→ What you should do
Copy every line that contains the string "store" from the entries below.

Collected data entries

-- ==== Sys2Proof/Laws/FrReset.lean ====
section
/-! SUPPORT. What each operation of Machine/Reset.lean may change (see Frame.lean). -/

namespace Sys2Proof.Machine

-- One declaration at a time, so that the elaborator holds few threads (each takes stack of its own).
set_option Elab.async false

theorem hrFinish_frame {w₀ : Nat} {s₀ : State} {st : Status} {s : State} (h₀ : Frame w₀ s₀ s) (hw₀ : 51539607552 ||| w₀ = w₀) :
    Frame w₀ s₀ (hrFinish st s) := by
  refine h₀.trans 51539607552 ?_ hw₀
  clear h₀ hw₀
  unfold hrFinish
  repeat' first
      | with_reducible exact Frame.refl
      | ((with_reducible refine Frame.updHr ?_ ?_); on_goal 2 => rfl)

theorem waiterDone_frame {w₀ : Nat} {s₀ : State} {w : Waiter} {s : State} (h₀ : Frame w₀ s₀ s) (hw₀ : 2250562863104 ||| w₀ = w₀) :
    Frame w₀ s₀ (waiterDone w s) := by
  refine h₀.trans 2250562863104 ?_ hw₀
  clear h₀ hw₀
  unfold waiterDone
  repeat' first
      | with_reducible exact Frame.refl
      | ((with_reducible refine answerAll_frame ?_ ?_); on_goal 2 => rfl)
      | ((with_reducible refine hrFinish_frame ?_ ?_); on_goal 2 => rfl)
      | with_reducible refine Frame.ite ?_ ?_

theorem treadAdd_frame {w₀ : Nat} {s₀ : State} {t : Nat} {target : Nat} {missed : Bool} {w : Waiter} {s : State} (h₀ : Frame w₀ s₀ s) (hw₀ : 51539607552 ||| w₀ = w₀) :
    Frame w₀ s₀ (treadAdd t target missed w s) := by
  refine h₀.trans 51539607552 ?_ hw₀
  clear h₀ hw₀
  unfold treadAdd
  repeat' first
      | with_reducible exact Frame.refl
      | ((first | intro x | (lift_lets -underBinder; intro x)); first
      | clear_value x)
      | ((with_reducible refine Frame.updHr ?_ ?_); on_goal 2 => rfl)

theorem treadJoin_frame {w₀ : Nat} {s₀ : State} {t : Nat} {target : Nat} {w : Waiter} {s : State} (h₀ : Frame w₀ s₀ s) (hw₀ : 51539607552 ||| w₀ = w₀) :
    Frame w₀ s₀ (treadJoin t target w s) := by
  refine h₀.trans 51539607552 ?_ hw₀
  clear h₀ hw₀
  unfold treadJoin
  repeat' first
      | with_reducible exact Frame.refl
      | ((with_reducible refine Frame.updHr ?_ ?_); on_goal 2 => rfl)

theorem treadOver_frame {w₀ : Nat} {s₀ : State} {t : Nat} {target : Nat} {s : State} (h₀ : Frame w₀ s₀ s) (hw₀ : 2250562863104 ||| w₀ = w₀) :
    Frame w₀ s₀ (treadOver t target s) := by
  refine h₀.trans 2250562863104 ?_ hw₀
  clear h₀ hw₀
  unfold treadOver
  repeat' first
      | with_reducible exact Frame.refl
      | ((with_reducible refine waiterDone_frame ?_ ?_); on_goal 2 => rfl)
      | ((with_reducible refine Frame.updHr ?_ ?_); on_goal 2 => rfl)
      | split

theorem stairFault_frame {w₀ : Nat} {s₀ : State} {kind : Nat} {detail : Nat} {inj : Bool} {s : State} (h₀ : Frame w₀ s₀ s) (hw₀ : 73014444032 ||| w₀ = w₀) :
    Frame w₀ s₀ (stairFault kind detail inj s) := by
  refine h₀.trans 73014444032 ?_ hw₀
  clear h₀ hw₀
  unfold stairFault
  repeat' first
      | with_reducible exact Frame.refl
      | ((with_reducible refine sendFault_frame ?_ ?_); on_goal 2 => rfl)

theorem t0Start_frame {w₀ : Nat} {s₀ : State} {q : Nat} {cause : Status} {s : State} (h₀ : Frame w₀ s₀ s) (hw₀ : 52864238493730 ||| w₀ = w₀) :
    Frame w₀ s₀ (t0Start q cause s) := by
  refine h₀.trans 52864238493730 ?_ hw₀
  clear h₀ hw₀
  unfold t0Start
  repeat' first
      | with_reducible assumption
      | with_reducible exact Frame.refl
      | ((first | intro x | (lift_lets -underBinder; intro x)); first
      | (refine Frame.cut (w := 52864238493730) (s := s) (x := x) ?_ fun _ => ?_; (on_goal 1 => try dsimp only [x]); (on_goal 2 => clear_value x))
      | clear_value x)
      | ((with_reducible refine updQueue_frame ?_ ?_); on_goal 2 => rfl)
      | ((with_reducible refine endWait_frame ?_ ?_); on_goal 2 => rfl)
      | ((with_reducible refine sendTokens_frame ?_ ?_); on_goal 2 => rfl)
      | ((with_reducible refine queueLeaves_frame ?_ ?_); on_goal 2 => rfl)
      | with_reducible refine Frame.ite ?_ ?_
--
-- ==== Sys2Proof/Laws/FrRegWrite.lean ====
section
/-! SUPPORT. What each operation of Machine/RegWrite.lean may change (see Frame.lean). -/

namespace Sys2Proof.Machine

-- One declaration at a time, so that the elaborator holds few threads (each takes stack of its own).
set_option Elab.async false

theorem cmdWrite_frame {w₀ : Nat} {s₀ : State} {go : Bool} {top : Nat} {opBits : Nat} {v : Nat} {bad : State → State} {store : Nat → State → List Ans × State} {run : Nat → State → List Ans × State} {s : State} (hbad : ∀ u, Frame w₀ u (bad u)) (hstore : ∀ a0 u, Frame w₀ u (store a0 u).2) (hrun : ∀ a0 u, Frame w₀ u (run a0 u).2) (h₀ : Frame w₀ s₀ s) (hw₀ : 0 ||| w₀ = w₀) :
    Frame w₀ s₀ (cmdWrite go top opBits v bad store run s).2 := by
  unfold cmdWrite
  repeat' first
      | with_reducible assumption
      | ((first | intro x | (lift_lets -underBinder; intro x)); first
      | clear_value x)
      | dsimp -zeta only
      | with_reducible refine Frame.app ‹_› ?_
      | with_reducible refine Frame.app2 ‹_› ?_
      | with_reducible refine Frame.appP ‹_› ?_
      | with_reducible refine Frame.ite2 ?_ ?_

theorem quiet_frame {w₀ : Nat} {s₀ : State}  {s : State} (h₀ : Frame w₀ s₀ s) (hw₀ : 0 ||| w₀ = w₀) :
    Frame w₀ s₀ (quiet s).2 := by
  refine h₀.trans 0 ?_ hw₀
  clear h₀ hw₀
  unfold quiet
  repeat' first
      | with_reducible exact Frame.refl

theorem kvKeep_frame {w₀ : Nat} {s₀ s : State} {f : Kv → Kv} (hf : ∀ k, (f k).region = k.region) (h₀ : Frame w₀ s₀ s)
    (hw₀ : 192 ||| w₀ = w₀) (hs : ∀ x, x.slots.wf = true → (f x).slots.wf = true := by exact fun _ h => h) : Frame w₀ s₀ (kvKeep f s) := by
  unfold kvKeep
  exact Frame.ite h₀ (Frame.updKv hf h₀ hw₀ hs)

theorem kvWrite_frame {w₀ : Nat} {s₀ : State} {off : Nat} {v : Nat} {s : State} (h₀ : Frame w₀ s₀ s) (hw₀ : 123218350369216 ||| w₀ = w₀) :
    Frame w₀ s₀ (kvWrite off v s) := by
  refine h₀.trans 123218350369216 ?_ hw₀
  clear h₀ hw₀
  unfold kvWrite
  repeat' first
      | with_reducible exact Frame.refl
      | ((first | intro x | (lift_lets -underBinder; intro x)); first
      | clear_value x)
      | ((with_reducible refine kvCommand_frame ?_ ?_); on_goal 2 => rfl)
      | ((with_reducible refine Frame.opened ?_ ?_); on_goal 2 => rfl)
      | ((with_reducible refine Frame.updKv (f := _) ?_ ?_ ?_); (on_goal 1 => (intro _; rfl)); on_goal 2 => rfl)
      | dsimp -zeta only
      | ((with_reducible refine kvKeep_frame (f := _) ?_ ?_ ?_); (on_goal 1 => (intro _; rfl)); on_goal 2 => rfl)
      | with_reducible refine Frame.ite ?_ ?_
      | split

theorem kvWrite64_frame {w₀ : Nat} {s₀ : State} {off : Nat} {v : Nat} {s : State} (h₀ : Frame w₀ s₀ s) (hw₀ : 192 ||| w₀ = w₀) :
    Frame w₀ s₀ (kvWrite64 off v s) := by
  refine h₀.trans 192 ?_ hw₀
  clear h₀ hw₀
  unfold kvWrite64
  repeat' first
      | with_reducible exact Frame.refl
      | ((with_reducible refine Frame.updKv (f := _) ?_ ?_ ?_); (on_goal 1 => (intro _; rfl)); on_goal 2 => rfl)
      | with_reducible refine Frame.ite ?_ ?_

→ Completed task
theorem cmdWrite_frame {w₀ : Nat} {s₀ : State} {go : Bool} {top : Nat} {opBits : Nat} {v : Nat} {bad : State → State} {store : Nat → State → List Ans × State} {run : Nat → State → List Ans × State} {s : State} (hbad : ∀ u, Frame w₀ u (bad u)) (hstore : ∀ a0 u, Frame w₀ u (store a0 u).2) (hrun : ∀ a0 u, Frame w₀ u (run a0 u).2) (h₀ : Frame w₀ s₀ s) (hw₀ : 0 ||| w₀ = w₀) :
    Frame w₀ s₀ (cmdWrite go top opBits v bad store run s).2 := by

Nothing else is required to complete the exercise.